ACTIVITY: Reproduce the entries shown below only from the line with "(s.setDt v).iReg = s.iReg := rfl" down to the line with "(s.setDt v).draws = s.draws := rfl", keeping both end lines and copying each one exactly.

RECORDS FOR THIS EXERCISE:
-- ==== Sys2Proof/Laws/State.lean ====
section
/-! SUPPORT. One lemma per field per update of State, and what a read of a register, a key or a pixel gives after each update. -/

namespace Sys2Proof.Machine

/-! ### setReg -/

@[simp] theorem State.setReg_x (s : State) (r : Nibble) (v : Byte) : (s.setReg r v).x = s.x.set r.toNat v := rfl
@[simp] theorem State.setReg_iReg (s : State) (r : Nibble) (v : Byte) : (s.setReg r v).iReg = s.iReg := rfl
@[simp] theorem State.setReg_pc (s : State) (r : Nibble) (v : Byte) : (s.setReg r v).pc = s.pc := rfl
@[simp] theorem State.setReg_sp (s : State) (r : Nibble) (v : Byte) : (s.setReg r v).sp = s.sp := rfl
@[simp] theorem State.setReg_mem (s : State) (r : Nibble) (v : Byte) : (s.setReg r v).mem = s.mem := rfl
@[simp] theorem State.setReg_dt (s : State) (r : Nibble) (v : Byte) : (s.setReg r v).dt = s.dt := rfl
@[simp] theorem State.setReg_st (s : State) (r : Nibble) (v : Byte) : (s.setReg r v).st = s.st := rfl
@[simp] theorem State.setReg_disp (s : State) (r : Nibble) (v : Byte) : (s.setReg r v).disp = s.disp := rfl
@[simp] theorem State.setReg_key (s : State) (r : Nibble) (v : Byte) : (s.setReg r v).key = s.key := rfl
@[simp] theorem State.setReg_ka (s : State) (r : Nibble) (v : Byte) : (s.setReg r v).ka = s.ka := rfl
@[simp] theorem State.setReg_draws (s : State) (r : Nibble) (v : Byte) : (s.setReg r v).draws = s.draws := rfl
@[simp] theorem State.setReg_keyIsDown (s : State) (r : Nibble) (v : Byte) (q : Nibble) : (s.setReg r v).keyIsDown q = s.keyIsDown q := rfl
@[simp] theorem State.setReg_pixel (s : State) (r : Nibble) (v : Byte) (c : Fin 64) (l : Fin 32) : (s.setReg r v).pixel c l = s.pixel c l := rfl

/-! ### setI -/

@[simp] theorem State.setI_x (s : State) (v : Addr) : (s.setI v).x = s.x := rfl
@[simp] theorem State.setI_iReg (s : State) (v : Addr) : (s.setI v).iReg = v := rfl
@[simp] theorem State.setI_pc (s : State) (v : Addr) : (s.setI v).pc = s.pc := rfl
@[simp] theorem State.setI_sp (s : State) (v : Addr) : (s.setI v).sp = s.sp := rfl
@[simp] theorem State.setI_mem (s : State) (v : Addr) : (s.setI v).mem = s.mem := rfl
@[simp] theorem State.setI_dt (s : State) (v : Addr) : (s.setI v).dt = s.dt := rfl
@[simp] theorem State.setI_st (s : State) (v : Addr) : (s.setI v).st = s.st := rfl
@[simp] theorem State.setI_disp (s : State) (v : Addr) : (s.setI v).disp = s.disp := rfl
@[simp] theorem State.setI_key (s : State) (v : Addr) : (s.setI v).key = s.key := rfl
@[simp] theorem State.setI_ka (s : State) (v : Addr) : (s.setI v).ka = s.ka := rfl
@[simp] theorem State.setI_draws (s : State) (v : Addr) : (s.setI v).draws = s.draws := rfl
@[simp] theorem State.setI_reg (s : State) (v : Addr) (q : Nibble) : (s.setI v).reg q = s.reg q := rfl
@[simp] theorem State.setI_keyIsDown (s : State) (v : Addr) (q : Nibble) : (s.setI v).keyIsDown q = s.keyIsDown q := rfl
@[simp] theorem State.setI_pixel (s : State) (v : Addr) (c : Fin 64) (l : Fin 32) : (s.setI v).pixel c l = s.pixel c l := rfl

/-! ### setPc -/

@[simp] theorem State.setPc_x (s : State) (v : Addr) : (s.setPc v).x = s.x := rfl
@[simp] theorem State.setPc_iReg (s : State) (v : Addr) : (s.setPc v).iReg = s.iReg := rfl
@[simp] theorem State.setPc_pc (s : State) (v : Addr) : (s.setPc v).pc = v := rfl
@[simp] theorem State.setPc_sp (s : State) (v : Addr) : (s.setPc v).sp = s.sp := rfl
@[simp] theorem State.setPc_mem (s : State) (v : Addr) : (s.setPc v).mem = s.mem := rfl
@[simp] theorem State.setPc_dt (s : State) (v : Addr) : (s.setPc v).dt = s.dt := rfl
@[simp] theorem State.setPc_st (s : State) (v : Addr) : (s.setPc v).st = s.st := rfl
@[simp] theorem State.setPc_disp (s : State) (v : Addr) : (s.setPc v).disp = s.disp := rfl
@[simp] theorem State.setPc_key (s : State) (v : Addr) : (s.setPc v).key = s.key := rfl
@[simp] theorem State.setPc_ka (s : State) (v : Addr) : (s.setPc v).ka = s.ka := rfl
@[simp] theorem State.setPc_draws (s : State) (v : Addr) : (s.setPc v).draws = s.draws := rfl
@[simp] theorem State.setPc_reg (s : State) (v : Addr) (q : Nibble) : (s.setPc v).reg q = s.reg q := rfl
@[simp] theorem State.setPc_keyIsDown (s : State) (v : Addr) (q : Nibble) : (s.setPc v).keyIsDown q = s.keyIsDown q := rfl
@[simp] theorem State.setPc_pixel (s : State) (v : Addr) (c : Fin 64) (l : Fin 32) : (s.setPc v).pixel c l = s.pixel c l := rfl

/-! ### setSp -/

@[simp] theorem State.setSp_x (s : State) (v : Addr) : (s.setSp v).x = s.x := rfl
@[simp] theorem State.setSp_iReg (s : State) (v : Addr) : (s.setSp v).iReg = s.iReg := rfl
@[simp] theorem State.setSp_pc (s : State) (v : Addr) : (s.setSp v).pc = s.pc := rfl
@[simp] theorem State.setSp_sp (s : State) (v : Addr) : (s.setSp v).sp = v := rfl
@[simp] theorem State.setSp_mem (s : State) (v : Addr) : (s.setSp v).mem = s.mem := rfl
@[simp] theorem State.setSp_dt (s : State) (v : Addr) : (s.setSp v).dt = s.dt := rfl
@[simp] theorem State.setSp_st (s : State) (v : Addr) : (s.setSp v).st = s.st := rfl
@[simp] theorem State.setSp_disp (s : State) (v : Addr) : (s.setSp v).disp = s.disp := rfl
@[simp] theorem State.setSp_key (s : State) (v : Addr) : (s.setSp v).key = s.key := rfl
@[simp] theorem State.setSp_ka (s : State) (v : Addr) : (s.setSp v).ka = s.ka := rfl
@[simp] theorem State.setSp_draws (s : State) (v : Addr) : (s.setSp v).draws = s.draws := rfl
@[simp] theorem State.setSp_reg (s : State) (v : Addr) (q : Nibble) : (s.setSp v).reg q = s.reg q := rfl
@[simp] theorem State.setSp_keyIsDown (s : State) (v : Addr) (q : Nibble) : (s.setSp v).keyIsDown q = s.keyIsDown q := rfl
@[simp] theorem State.setSp_pixel (s : State) (v : Addr) (c : Fin 64) (l : Fin 32) : (s.setSp v).pixel c l = s.pixel c l := rfl

/-! ### setMem -/

@[simp] theorem State.setMem_x (s : State) (m : Memory) : (s.setMem m).x = s.x := rfl
@[simp] theorem State.setMem_iReg (s : State) (m : Memory) : (s.setMem m).iReg = s.iReg := rfl
@[simp] theorem State.setMem_pc (s : State) (m : Memory) : (s.setMem m).pc = s.pc := rfl
@[simp] theorem State.setMem_sp (s : State) (m : Memory) : (s.setMem m).sp = s.sp := rfl
@[simp] theorem State.setMem_mem (s : State) (m : Memory) : (s.setMem m).mem = m := rfl
@[simp] theorem State.setMem_dt (s : State) (m : Memory) : (s.setMem m).dt = s.dt := rfl
@[simp] theorem State.setMem_st (s : State) (m : Memory) : (s.setMem m).st = s.st := rfl
@[simp] theorem State.setMem_disp (s : State) (m : Memory) : (s.setMem m).disp = s.disp := rfl
@[simp] theorem State.setMem_key (s : State) (m : Memory) : (s.setMem m).key = s.key := rfl
@[simp] theorem State.setMem_ka (s : State) (m : Memory) : (s.setMem m).ka = s.ka := rfl
@[simp] theorem State.setMem_draws (s : State) (m : Memory) : (s.setMem m).draws = s.draws := rfl
@[simp] theorem State.setMem_reg (s : State) (m : Memory) (q : Nibble) : (s.setMem m).reg q = s.reg q := rfl
@[simp] theorem State.setMem_keyIsDown (s : State) (m : Memory) (q : Nibble) : (s.setMem m).keyIsDown q = s.keyIsDown q := rfl
@[simp] theorem State.setMem_pixel (s : State) (m : Memory) (c : Fin 64) (l : Fin 32) : (s.setMem m).pixel c l = s.pixel c l := rfl

/-! ### setDt -/

@[simp] theorem State.setDt_x (s : State) (v : Byte) : (s.setDt v).x = s.x := rfl
@[simp] theorem State.setDt_iReg (s : State) (v : Byte) : (s.setDt v).iReg = s.iReg := rfl
@[simp] theorem State.setDt_pc (s : State) (v : Byte) : (s.setDt v).pc = s.pc := rfl
@[simp] theorem State.setDt_sp (s : State) (v : Byte) : (s.setDt v).sp = s.sp := rfl
@[simp] theorem State.setDt_mem (s : State) (v : Byte) : (s.setDt v).mem = s.mem := rfl
@[simp] theorem State.setDt_dt (s : State) (v : Byte) : (s.setDt v).dt = v := rfl
@[simp] theorem State.setDt_st (s : State) (v : Byte) : (s.setDt v).st = s.st := rfl
@[simp] theorem State.setDt_disp (s : State) (v : Byte) : (s.setDt v).disp = s.disp := rfl
@[simp] theorem State.setDt_key (s : State) (v : Byte) : (s.setDt v).key = s.key := rfl
@[simp] theorem State.setDt_ka (s : State) (v : Byte) : (s.setDt v).ka = s.ka := rfl
@[simp] theorem State.setDt_draws (s : State) (v : Byte) : (s.setDt v).draws = s.draws := rfl
@[simp] theorem State.setDt_reg (s : State) (v : Byte) (q : Nibble) : (s.setDt v).reg q = s.reg q := rfl
@[simp] theorem State.setDt_keyIsDown (s : State) (v : Byte) (q : Nibble) : (s.setDt v).keyIsDown q = s.keyIsDown q := rfl
@[simp] theorem State.setDt_pixel (s : State) (v : Byte) (c : Fin 64) (l : Fin 32) : (s.setDt v).pixel c l = s.pixel c l := rfl

/-! ### setSt -/

@[simp] theorem State.setSt_x (s : State) (v : Byte) : (s.setSt v).x = s.x := rfl
@[simp] theorem State.setSt_iReg (s : State) (v : Byte) : (s.setSt v).iReg = s.iReg := rfl
@[simp] theorem State.setSt_pc (s : State) (v : Byte) : (s.setSt v).pc = s.pc := rfl
@[simp] theorem State.setSt_sp (s : State) (v : Byte) : (s.setSt v).sp = s.sp := rfl
@[simp] theorem State.setSt_mem (s : State) (v : Byte) : (s.setSt v).mem = s.mem := rfl
@[simp] theorem State.setSt_dt (s : State) (v : Byte) : (s.setSt v).dt = s.dt := rfl
@[simp] theorem State.setSt_st (s : State) (v : Byte) : (s.setSt v).st = v := rfl
@[simp] theorem State.setSt_disp (s : State) (v : Byte) : (s.setSt v).disp = s.disp := rfl
@[simp] theorem State.setSt_key (s : State) (v : Byte) : (s.setSt v).key = s.key := rfl
@[simp] theorem State.setSt_ka (s : State) (v : Byte) : (s.setSt v).ka = s.ka := rfl
@[simp] theorem State.setSt_draws (s : State) (v : Byte) : (s.setSt v).draws = s.draws := rfl
@[simp] theorem State.setSt_reg (s : State) (v : Byte) (q : Nibble) : (s.setSt v).reg q = s.reg q := rfl
@[simp] theorem State.setSt_keyIsDown (s : State) (v : Byte) (q : Nibble) : (s.setSt v).keyIsDown q = s.keyIsDown q := rfl
@[simp] theorem State.setSt_pixel (s : State) (v : Byte) (c : Fin 64) (l : Fin 32) : (s.setSt v).pixel c l = s.pixel c l := rfl

/-! ### setDisp -/

@[simp] theorem State.setDisp_x (s : State) (d : Display) : (s.setDisp d).x = s.x := rfl
@[simp] theorem State.setDisp_iReg (s : State) (d : Display) : (s.setDisp d).iReg = s.iReg := rfl
@[simp] theorem State.setDisp_pc (s : State) (d : Display) : (s.setDisp d).pc = s.pc := rfl
@[simp] theorem State.setDisp_sp (s : State) (d : Display) : (s.setDisp d).sp = s.sp := rfl
@[simp] theorem State.setDisp_mem (s : State) (d : Display) : (s.setDisp d).mem = s.mem := rfl
@[simp] theorem State.setDisp_dt (s : State) (d : Display) : (s.setDisp d).dt = s.dt := rfl
@[simp] theorem State.setDisp_st (s : State) (d : Display) : (s.setDisp d).st = s.st := rfl
@[simp] theorem State.setDisp_disp (s : State) (d : Display) : (s.setDisp d).disp = d := rfl
@[simp] theorem State.setDisp_key (s : State) (d : Display) : (s.setDisp d).key = s.key := rfl
@[simp] theorem State.setDisp_ka (s : State) (d : Display) : (s.setDisp d).ka = s.ka := rfl
@[simp] theorem State.setDisp_draws (s : State) (d : Display) : (s.setDisp d).draws = s.draws := rfl
@[simp] theorem State.setDisp_reg (s : State) (d : Display) (q : Nibble) : (s.setDisp d).reg q = s.reg q := rfl
@[simp] theorem State.setDisp_keyIsDown (s : State) (d : Display) (q : Nibble) : (s.setDisp d).keyIsDown q = s.keyIsDown q := rfl

/-! ### setKey -/

@[simp] theorem State.setKey_x (s : State) (k : Nibble) (b : Bool) : (s.setKey k b).x = s.x := rfl
@[simp] theorem State.setKey_iReg (s : State) (k : Nibble) (b : Bool) : (s.setKey k b).iReg = s.iReg := rfl
@[simp] theorem State.setKey_pc (s : State) (k : Nibble) (b : Bool) : (s.setKey k b).pc = s.pc := rfl
@[simp] theorem State.setKey_sp (s : State) (k : Nibble) (b : Bool) : (s.setKey k b).sp = s.sp := rfl
@[simp] theorem State.setKey_mem (s : State) (k : Nibble) (b : Bool) : (s.setKey k b).mem = s.mem := rfl
@[simp] theorem State.setKey_dt (s : State) (k : Nibble) (b : Bool) : (s.setKey k b).dt = s.dt := rfl
@[simp] theorem State.setKey_st (s : State) (k : Nibble) (b : Bool) : (s.setKey k b).st = s.st := rfl
@[simp] theorem State.setKey_disp (s : State) (k : Nibble) (b : Bool) : (s.setKey k b).disp = s.disp := rfl
@[simp] theorem State.setKey_key (s : State) (k : Nibble) (b : Bool) : (s.setKey k b).key = s.key.set k.toNat b := rfl
@[simp] theorem State.setKey_ka (s : State) (k : Nibble) (b : Bool) : (s.setKey k b).ka = s.ka := rfl
@[simp] theorem State.setKey_draws (s : State) (k : Nibble) (b : Bool) : (s.setKey k b).draws = s.draws := rfl
@[simp] theorem State.setKey_reg (s : State) (k : Nibble) (b : Bool) (q : Nibble) : (s.setKey k b).reg q = s.reg q := rfl
@[simp] theorem State.setKey_pixel (s : State) (k : Nibble) (b : Bool) (c : Fin 64) (l : Fin 32) : (s.setKey k b).pixel c l = s.pixel c l := rfl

ANSWER SECTION:
@[simp] theorem State.setDt_iReg (s : State) (v : Byte) : (s.setDt v).iReg = s.iReg := rfl
@[simp] theorem State.setDt_pc (s : State) (v : Byte) : (s.setDt v).pc = s.pc := rfl
@[simp] theorem State.setDt_sp (s : State) (v : Byte) : (s.setDt v).sp = s.sp := rfl
@[simp] theorem State.setDt_mem (s : State) (v : Byte) : (s.setDt v).mem = s.mem := rfl
@[simp] theorem State.setDt_dt (s : State) (v : Byte) : (s.setDt v).dt = v := rfl
@[simp] theorem State.setDt_st (s : State) (v : Byte) : (s.setDt v).st = s.st := rfl
@[simp] theorem State.setDt_disp (s : State) (v : Byte) : (s.setDt v).disp = s.disp := rfl
@[simp] theorem State.setDt_key (s : State) (v : Byte) : (s.setDt v).key = s.key := rfl
@[simp] theorem State.setDt_ka (s : State) (v : Byte) : (s.setDt v).ka = s.ka := rfl
@[simp] theorem State.setDt_draws (s : State) (v : Byte) : (s.setDt v).draws = s.draws := rfl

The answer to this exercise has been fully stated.